The first sketch, "From Dawn till Noon on the Sea," opens with a gentle murmur on the strings and harp, eventually adding the the oboe and then the English horn with two of the principal themes of the movement - the last a motto of the entire work. Example 1 Parallel to the interplay of sunlight and waves, fragments of melody are tossed around with constant shifts of rhythm and orchestral color, reflecting the irregularity of the water's surface. Example 2 & Example 3 The second half of the sketch portrays the sleeping sea gradually awakening and flexing its immense power in a motive with a Japanese cast, perhaps in reference to the inspirational Hokusai drawing. Example 4 Towards the end a chorale evokes the splendor of the midday sun as the brass presents work's melodic motto that will reappear at the end.
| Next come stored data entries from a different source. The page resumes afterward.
/-- These operations happen before what the group does from message number `now` on. -/
def Group.learn (g : Group) (now : Nat) (ids : List Nat) : Group :=
  { g with eng := { g.eng with
      unsure := g.eng.unsure.filter (fun o => !ids.contains o.id)
      sure := g.eng.sure ++ ((ids.filter (fun i => !g.eng.sure.any (fun e => e.1 == i))).eraseDups.map (fun i => (i, now))) } }

/-- A chain of R320 reaches a group: what it knows grows. -/
def Mach.learn (m : Mach) (core slot uid : Nat) (ids : List Nat) : Mach :=
  if ids = [] then m else m.modUid core slot uid (fun g => g.learn m.nextUid ids)

/-- A scope of one group includes another (R292). -/
def scopeIncludes (scope : Nat) (core uid ctx block core' uid' ctx' block' : Nat) : Bool :=
  match scope with
  | 0 => core == core' && uid == uid'
  | 1 => clusterOf core == clusterOf core' && block == block'
  | 2 => clusterOf core == clusterOf core' && ctx == ctx'
  | _ => true

/-- A release at a scope, or a put's add, is performed at a word behind these operations. -/
def Mach.mark (m : Mach) (word : Loc) (core : Nat) (g : Group) (scope : Nat) (ids : List Nat) : Mach :=
  if ids = [] then m
  else
    let k : Mark := { word, core, uid := g.uid, ctx := g.id.ctx, block := g.id.block, scope, ids }
    { m with marks := k :: m.marks.filter (fun x => !(x.word == word && x.core == core && x.uid == g.uid && x.scope == scope)) }

/-- What happens before an acquire at a scope, or before a counter's word is found to be reached: what the releases and puts that it
meets have behind them (R319, R320). -/
def Mach.marksFor (m : Mach) (word : Loc) (core : Nat) (g : Group) (scope : Nat) : List Nat :=
  (m.marks.filter (fun x => x.word == word &&
    scopeIncludes x.scope x.core x.uid x.ctx x.block core g.uid g.id.ctx g.id.block &&
    scopeIncludes scope core g.uid g.id.ctx g.id.block x.core x.uid x.ctx x.block)).flatMap (·.ids)

/-- A group meets what has been performed at a word. -/
def Mach.meet (m : Mach) (word : Loc) (core slot uid scope : Nat) : Mach :=
  match m.findGroup core slot uid with
  | some g => m.learn core slot uid (m.marksFor word core g scope)
  | none => m

/-! ### Performance counters (R159) and the device event log (R440) -/

/-- Counter i of a core rises by n, modulo 2^48. -/
def Core.bump (c : Core) (i n : Nat) : Core :=
  { c with perf := c.perf.set i (c.perf.getD i 0 + BitVec.ofNat 48 n) }

/-- The classes of group that an event select admits (R159). -/
def selectAdmits (sel : BitVec 16) (code : Nat) (id : Ident) : Bool :=
  sel.toNat % 256 == code && (sel.toNat / 256) % 32 == 0 &&
  (if id.sup then sel.getLsbD 15 else if id.harvest then sel.getLsbD 14 else sel.getLsbD 13)

/-- Lanes of a core that a run stall holds (R29). -/
def Core.stalledLanes (c : Core) : Nat := (c.lanes.filter (fun e => e.2.stalled)).length

/-- Cycles from the core's time to t in which no instruction occupies a lane, over the 128 lanes (R159). -/
def Core.idleCycles (c : Core) (t : Nat) : Nat :=
  (List.range 128).foldl (fun n i =>
    let l := c.lanes.getD i {}
    if l.issuing.isSome then n else n + (t - max c.cycle l.busyUntil)) 0

/-- An event select that counts lane-idle cycles, which are no group's: some class is admitted (R159). -/
def idleSelect (sel : BitVec 16) : Bool :=
  sel.toNat % 256 == 4 && (sel.toNat / 256) % 32 == 0 && sel.toNat / 8192 != 0

/-- Lane-idle cycles up to cycle t are counted (R159). -/
def Core.countIdle (c : Core) (t : Nat) : Core :=
  c.select.foldl (fun c' e => if idleSelect e.2 then c'.bump e.1 (c.idleCycles t) else c') c

/-- The sums of the router's congestion counts over the cycles of the interval up to cycle t (R158). -/
def Core.meshSums (c : Core) (t : Nat) : SMap Nat :=
  let b := 64 * (c.interval + 1)
  let n := min t b - min c.cycle b
  c.congestion.foldl (fun s e => s.set e.1 (s.getD e.1 0 + e.2.toNat * n)) c.meshSum

/-- Time passes on a core, up to cycle t: each cycle of each stalled lane counts in counter 0 (R29), lane-idle cycles count where they
are selected (R159), and the congestion counts are summed (R158). -/
def Core.advance (c : Core) (t : Nat) : Core :=
  if t ≤ c.cycle then c
  else
    let c' := c.countIdle t
    let c' := if c.stalledLanes = 0 then c' else c'.bump 0 ((t - c.cycle) * c.stalledLanes)
    { c' with cycle := t, meshSum := c.meshSums t }

/-- Every counter of the core whose select names this event of this group's class rises by n. -/
def Core.count (c : Core) (code n : Nat) (id : Ident) : Core :=
  c.select.foldl (fun c e => if selectAdmits e.2 code id then c.bump e.1 n else c) c

/-- Post a record to the device event log (R440): dropped and counted when the ring is full, and a signal when TAIL
leaves HEAD. -/
def Mach.postEvent (m : Mach) (kind source cycle data : Nat) : Mach :=
  let l := m.log
  if l.tail - l.head = 2046#64 then
    { m with log := { l with lost := if l.lost = BitVec.allOnes 64 then l.lost else l.lost + 1 } }
  else
    { m with log := { l with
        records := l.records ++ [{ kind, source, seq := l.tail.setWidth 32, cycle, data }]
        tail := l.tail + 1
        signals := if l.tail = l.head then l.signals + 1 else l.signals } }

/-! ### The mailbox and the stop list (R120, R121) -/

/-- The record a stop leaves (R120). -/
def stopRecord (g : Group) (slot kind code : Nat) (pc addr : Va) (vfirst vcount : Nat) : MboxRec :=
  { kw := [g.readK 0, g.readK 1, g.readK 2, g.readK 3], pc, addr, amask := g.amask, code, seq := 0, slot,
    ctx := g.id.ctx, vfirst, vcount, kind, taken := false }

/-- A stop is recorded before another: it is older, or as old and of a lower slot (R121). -/
def StopWait.before (a b : StopWait) : Bool := a.cycle < b.cycle || (a.cycle == b.cycle && a.slot < b.slot)

/-- Record the group that has waited longest, ties to the lower slot, while an entry is FREE (R121). -/
def Core.fillMailbox (c : Core) : Core :=
  match c.stopList with
  | [] => c
  | w :: ws =>
    match SMap.freeKey c.mbox 16 with
    | none => c
    | some e =>
      let x := ws.foldl (fun x y => if y.before x then y else x) w
      { c with
        mbox := c.mbox.set e { x.record with seq := c.mseq }
        mseq := c.mseq + 1
        stopList := (w :: ws).erase x }

/-- Put a stop on the stop list and write its record if an entry is FREE. -/
def Core.postStop (c : Core) (r : MboxRec) : Core :=
  Core.fillMailbox { c with stopList := c.stopList ++ [{ slot := r.slot, cycle := c.cycle, record := r }] }

/-- Free a group's mailbox entry and stop-list bit, then record the next (R121). -/
def Core.freeMailbox (c : Core) (slot : Nat) : Core :=
  Core.fillMailbox { c with
      mbox := c.mbox.filter (fun e => !(e.2.slot == slot))
      stopList := c.stopList.filter (fun w => !(w.slot == slot)) }

/-! ### Taking a fault and returning from one -/

/-- The group is critical with allowance left (R45, R349). -/
def Group.critical (g : Group) : Bool := g.crit && g.callow != 0

/-- The lane of a stopped group chooses anew (R31). -/
def Core.releaseLane (c : Core) (slot : Nat) : Core :=
  c.modLane (laneOf slot) (fun l =>
    if l.issuing = some slot then { l with issuing := none, held := false, stalled := false } else l)

/-- Stop a group: STOPPED with a cause and a code; a stop ends its run (R31, R361). R69 calls FCODE the code of the last stop and
names fault entry alone as its writer; here a stop without a fault code leaves FCODE 0 (DEDUCED, log 84). -/
def Group.stop (g : Group) (cause : Cause) (code : Option Code) : Group :=
  { g with state := .stopped, cause, fcode := code, runCount := 0 }

/-- TAKING A PRECISE FAULT (R31, R361, R365). The group goes to STOPPED with CAUSE 1 and its FCODE, its program counter
at the faulting word, and one mailbox record of KIND 1 is written; a fault of the supervisor group writes no record and
posts a core event instead. Everything else of the group stays. -/
def Mach.takeFault (m : Mach) (core slot : Nat) (code : Code) (addr : Va) : Mach :=
  match m.group? core slot with
  | none => m
  | some g =>
    let c := ((m.core core).releaseLane slot)
    let m := m.setCore core c
    let g' := g.stop .fault (some code)
    let m := m.setGroup core slot g'
    if g.id.sup then
      m.postEvent 1 core c.cycle (g.pc.toNat + addr.toNat * 2 ^ 64 + code.num * 2 ^ 120)
    else
      m.modCore core (fun c => c.postStop (stopRecord g slot 1 code.num g.pc addr 0 0))

/-- The supervisor group that consumes an uncorrectable datum stops as for a fault, with FCODE 0 in its event (R365). -/
def Mach.stopSupervisor (m : Mach) (core : Nat) (addr : Va) : Mach :=
  match m.group? core Config.supSlot with
  | none => m
  | some g =>
    let c := (m.core core).releaseLane Config.supSlot
    let m := (m.setCore core c).setGroup core Config.supSlot (g.stop .fault none)
    m.postEvent 1 core c.cycle (g.pc.toNat + addr.toNat * 2 ^ 64)
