-- ==== Sys2Proof/Machine/Residency.lean ====
section
/-! DEFINITION. What a group holds on its core: the bindings of its line registers to frames (R88 to R93), write claims
(R94, R95, R234), estate entries (R126 to R129), and how line registers let go of their ways (R235). -/

namespace Sys2Proof.Machine

/-! ### Clusters of a context (R338) -/

/-- The context that owns a cluster (R338). -/
def Mach.clusterOwner (m : Mach) (cl : Nat) : Option Nat :=
  (m.ctxs.find? (fun e => e.2.state != .free && !e.2.harvest && e.2.cmap.any (fun x => x.2.toNat == cl))).map (·.1)

/-- The cluster map that a context uses on a cluster: its own, or for a harvest context the map of the owner whose cores it shares
(R338). -/
def Mach.mapOf (m : Mach) (cl ctx : Nat) : SMap (BitVec 8) :=
  if (m.ctx ctx).harvest then (match m.clusterOwner cl with | some o => (m.ctx o).cmap | none => [])
  else (m.ctx ctx).cmap

/-- The physical cluster of the logical cluster that a group on a cluster names (R118, R388). -/
def Mach.physical (m : Mach) (cl ctx logical : Nat) : Option Nat := ((m.mapOf cl ctx).get? logical).map BitVec.toNat

/-- The physical clusters that may keep the task of a handle with a logical cluster: the one of the map that the group uses, and for a
harvest context, whose tasks stand in the queues of several owners and stay valid when an owner's cluster moves (R118, R338, R347), its
own cluster and those of the other maps. -/
def Mach.handleClusters (m : Mach) (cl ctx logical : Nat) : List Nat :=
  (m.physical cl ctx logical).toList ++
  (if (m.ctx ctx).harvest then
    cl :: (m.ctxs.filter (fun e => e.2.state != .free && !e.2.harvest)).filterMap (fun e => (e.2.cmap.get? logical).map BitVec.toNat)
  else [])

/-! ### Frames -/

def Core.frame (c : Core) (f : Nat) : Frame := c.frames.getD f {}

/-- A FREE frame has no entry. -/
def Core.setFrame (c : Core) (f : Nat) (x : Frame) : Core :=
  { c with frames := if x.state = .free then c.frames.erase f else c.frames.set f x }

def Core.modFrame (c : Core) (f : Nat) (g : Frame → Frame) : Core := c.setFrame f (g (c.frame f))

/-- The frame that holds a line (R90). -/
def Core.findFrame (c : Core) (line : Loc) : Option Nat :=
  (c.frames.find? (fun e => e.2.line == line)).map (·.1)

/-- A stale notice sets STALE in its line's frame (R87). -/
def Core.staleLine (c : Core) (line : Loc) : Core :=
  match c.findFrame line with
  | some f => c.modFrame f (fun fr => { fr with stale := true })
  | none => c

/-- The stale notices on their way to a core reach it: an acquire sees the notice of every write that was performed before it
(R87, R321; DEDUCED, log 88). -/
def Mach.takeNotices (m : Mach) (core : Nat) : Mach :=
  let lines := m.msgs.filterMap (fun x => if x.core = core then match x.body with
    | .stale line => some line
    | _ => none else none)
  { m.modCore core (fun c => lines.foldl Core.staleLine c) with
    msgs := m.msgs.filter (fun x => !(x.core == core && match x.body with | .stale _ => true | _ => false)) }

/-- A frame for a fetch: a FREE one, else a CACHED or SPEC one (R89, R90). -/
def Core.takeFrame (c : Core) : Nat :=
  match SMap.freeKey c.frames Config.frames with
  | some f => f
  | none => ((c.frames.find? (fun e => e.2.state == .cached || e.2.state == .spec)).map (·.1)).getD 0

/-- The groups of a core, resident and saved. -/
def Core.everyone (c : Core) : List Group := c.groups.map (·.2) ++ c.saved.map (·.2)

/-- Ways charged to the shared pool (R91). -/
def LineReg.charges (r : LineReg) : Nat := ((r.frames.drop 1).filter Option.isSome).length

/-- Pool units charged to the owner or the harvest context; the supervisor group's count with the owner's (R91, R434). -/
def Core.poolUnits (c : Core) (harvest : Bool) : Nat :=
  (c.everyone.filter (fun g => g.id.harvest == harvest)).foldl
    (fun n g => g.lines.foldl (fun n e => n + e.2.charges) n) 0

/-- An owner context is resident on the core: it has a group there, resident or saved (R434; DESIGN
CHOICE, log 87). -/
def Core.hasOwner (c : Core) : Bool := c.everyone.any (fun g => !g.id.sup && !g.id.harvest)

/-- POOLUSE of the owner or the harvest context; it reads 0 for the supervisor group while no owner context is resident (R91,
R434). -/
def Core.poolUse (c : Core) (harvest : Bool) : Nat := if harvest || c.hasOwner then c.poolUnits harvest else 0

/-- POOLCAP of the owner or the harvest context; with no owner context resident, the owner's is 2,040 (R92, R434). -/
def Core.poolCap (c : Core) (harvest : Bool) : Nat :=
  if harvest then c.capHarvest else if c.hasOwner then c.capOwner else Config.poolLines

/-- The pool check of R92 for k units: with no owner context resident, the supervisor group's is the total alone (R434). -/
def Core.poolFits (c : Core) (harvest : Bool) (k : Nat) : Bool :=
  k == 0 || ((c.poolUse harvest + k ≤ c.poolCap harvest || (!harvest && !c.hasOwner)) &&
    c.poolUnits harvest + c.poolUnits (!harvest) + k ≤ Config.poolLines)

/-! ### Estate entries (R126 to R129) -/

/-- The free entries of an estate table that no operation under way has reserved (R128, R294). -/
def Core.estateFree (c : Core) : Nat := Config.tableEntries - c.estate.length - c.reserved

/-- A holding of this kind and key is recorded for group g with its default heir, and ESEQ rises (R129). The copy with
duplex index 1 records nothing (R376). Room is checked before (R128). -/
def Mach.acquire (m : Mach) (core slot : Nat) (g : Group) (kind : Nat) (key : Dword) (aux : Nat := 0) : Mach :=
  if g.id.copyIndex then m
  else
    let c := m.core core
    let g := (m.findGroup core slot g.uid).getD g
    match SMap.freeKey c.estate Config.tableEntries with
    | none => m
    | some i =>
      let e : Estate := { kind, hmem := memberOf core, hslot := slot, uid := g.uid, heir := g.dspec, hidx := g.didx,
                          brv := false, order := g.eseq, key, aux }
      (m.setCore core { c with estate := c.estate.set i e }).modUid core slot g.uid
        (fun g => { g with eseq := g.eseq + 1 })

/-- The estate entries of a group, as core and index, in any table of its cluster; those of a supervisor group, whose
identity is 0 on every core, are in its own core's table. -/
def Mach.holdings (m : Mach) (core uid : Nat) : List (Nat × Nat × Estate) :=
  (List.range 8).flatMap (fun i =>
    let c := 8 * clusterOf core + i
    if uid = 0 ∧ c ≠ core then []
    else ((m.core c).estate.filter (fun e => e.2.uid == uid)).map (fun e => (c, e.1, e.2)))

/-- The holding of a group with this kind and key. -/
def Mach.holding? (m : Mach) (core uid kind : Nat) (key : Dword) : Option (Nat × Nat × Estate) :=
  (m.holdings core uid).find? (fun e => e.2.2.kind == kind && e.2.2.key == key)

def Mach.eraseEstate (m : Mach) (core i : Nat) : Mach := m.modCore core (fun c => { c with estate := c.estate.erase i })

/-- The holding of a group with this kind and key ends (R127). -/
def Mach.endHolding (m : Mach) (core uid kind : Nat) (key : Dword) : Mach :=
  match m.holding? core uid kind key with
  | some (c, i, _) => m.eraseEstate c i
  | none => m

/-! ### Write claims (R94, R95, R234) -/

/-- The claim on a line of this core. -/
def Core.claimOf (c : Core) (line : Loc) : Option (Nat × Claim) := c.claims.find? (fun e => e.2.line == line)

/-- A claim of group g on a line, with its estate entry. -/
def Mach.takeClaim (m : Mach) (core slot : Nat) (g : Group) (line : Loc) : Mach :=
  let c := m.core core
  match SMap.freeKey c.claims Config.tableEntries with
  | none => m
  | some i =>
    (m.setCore core { c with
      claims := c.claims.set i { spad := line.isSpad, line, holder := slot, uid := g.uid } }).acquire core slot g 4
        (BitVec.ofNat 64 i)

/-- The claim at index i of this core ends, and its entry in this core's estate table with it (R127). -/
def Mach.dropClaim (m : Mach) (core i : Nat) : Mach :=
  m.modCore core (fun c => { c with
    claims := c.claims.erase i
    estate := c.estate.filter (fun e => !(e.2.kind == 4 && e.2.key == BitVec.ofNat 64 i)) })

/-- The claims of a group on these lines end. -/
def Mach.dropLines (m : Mach) (core uid : Nat) (lines : List Loc) : Mach :=
  lines.foldl (fun m line => match (m.core core).claimOf line with
    | some (i, cl) => if cl.uid == uid then m.dropClaim core i else m
    | none => m) m

/-- Some other open write register of the group binds the line (R234). -/
def Group.writesLine (g : Group) (except : Nat) (line : Loc) : Bool :=
  g.lines.any (fun e => e.1 != except && e.2.w && e.2.state != .closed && e.2.locs.contains line)

/-- The claims that register l alone accounts for are dropped (R234, R235). -/
def Mach.dropClaims (m : Mach) (core : Nat) (g : Group) (l : Nat) : Mach :=
  let r := g.line l
  if !r.w then m
  else r.locs.foldl (fun m line =>
    match (m.core core).claimOf line with
    | some (i, cl) => if cl.uid == g.uid && !g.writesLine l line then m.dropClaim core i else m
    | none => m) m

/-! ### Closing line registers (R64, R235) -/

/-- How a way leaves its frame: by RECALL, by RECALL.D, or out of an ERROR or LOST register. -/
inductive Leave where
  | recall
  | discard
  | drop
  deriving DecidableEq, Repr

/-- The frame sends its dirty bytes to their home. -/
def Mach.sendDirty (m : Mach) (core slot uid : Nat) (held : Bool) (reply : WbReply) (f : Nat) : Mach :=
  let fr := (m.core core).frame f
  if fr.dirty = 0 then m
  else
    let m := m.send core slot uid fr.line.place 0 held (.writeBack fr.line fr.va fr.dirty fr.poison fr.data fr.tag reply)
    m.modCore core (fun c => c.modFrame f (fun fr => { fr with dirty := 0 }))

/-- One binding of a frame ends (R235). -/
def Mach.unpin (m : Mach) (core slot uid : Nat) (held : Bool) (reply : WbReply) (how : Leave) (f : Nat) : Mach :=
  let fr := (m.core core).frame f
  let m := match how with
    | .recall => m.sendDirty core slot uid held reply f
    | .discard => if fr.pins ≤ 1 then
        m.modCore core (fun c => c.modFrame f (fun fr => { fr with dirty := 0, poison := 0, state := .free })) else m
    | .drop => if fr.pins ≤ 1 then m.sendDirty core slot uid held reply f else m
  m.modCore core (fun c =>
    let fr := c.frame f
    if fr.state = .free then c
    else c.setFrame f { fr with
      pins := fr.pins - 1
      state := if fr.pins ≤ 1 then (if fr.state = .pinned then .cached else if fr.state = .fetching then .free else fr.state)
               else fr.state })

/-- Every way of register l leaves its frame. -/
def Mach.unpinAll (m : Mach) (core slot : Nat) (g : Group) (l : Nat) (reply : WbReply) (how : Leave) : Mach :=
  (g.line l).frames.foldl (fun m fo => match fo with
    | some f => m.unpin core slot g.uid g.id.duplex reply how f
    | none => m) m

/-- A register that has let go of its ways (R235). -/
def LineReg.close (r : LineReg) : LineReg := { r with state := .closed, w := false, bound := 0, frames := [], locs := [] }

/-- How an instruction or an end leaves a register in this state (R64). -/
def LineReg.leave (r : LineReg) (how : Leave) : Leave :=
  match r.state with
  | .error => .drop
  | .lost => .drop
  | _ => how

end Sys2Proof.Machine
end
Example 5

The second sketch, "Play of the Waves," opens with the upper wooodwinds playfully tossing musical fragments around Example 6 until, hesitantly, the wind and the action of the waves picks up, becoming quite choppy, before subsiding again into the calm playfulness then gradually fading away. This section involves many solos, illustrating the infinite variety of the waves. Its principal musical theme is a trilling motive in the violins and woodwinds and a lyrical melody introduced on the English horn. Example 7 & Example 8 

"Dialogue of the Wind and the Sea," by far the most turbulent of the three sketches, was composed during the worst period of the composer's personal troubles. The approaching storm growls ominously growing in strength with the beginning of a motive that will be the principal theme for this sketch, Example 9 a surging motive in the flute and oboes. Example 10 The storm then subsides as if the sea is in the eye of the storm. Slowly the violence picks up again, but Debussy's storm while powerful, is never a force five gale. The movement repeats and transforms melodies from the first movement as well, including the motto and the chorale that now conclude the piece, now in an energetic metamorphosis. Example 11

La mer initiated a change in Debussy's style from the shimmering, melodically and structurally amorphous "symbolist" style epitomized in his opera Péléas and Melisande to the more conventional one that seemed to its critics less immediately evocative of nature. And, indeed, La mer, while retaining the rhythms of the sea, definitely has more defined melodies than many of the compsoer's earlier compositions. There erupted around the composer a rash of polemical articles, and even a book published in 1910 entitled Le cas Debussy (The Debussy Case). Today, the arguments are of only minor interest, but the fact that the critics and the public could get so exercised over a matter of musical style continued a centuries-long tradition in French aesthetics.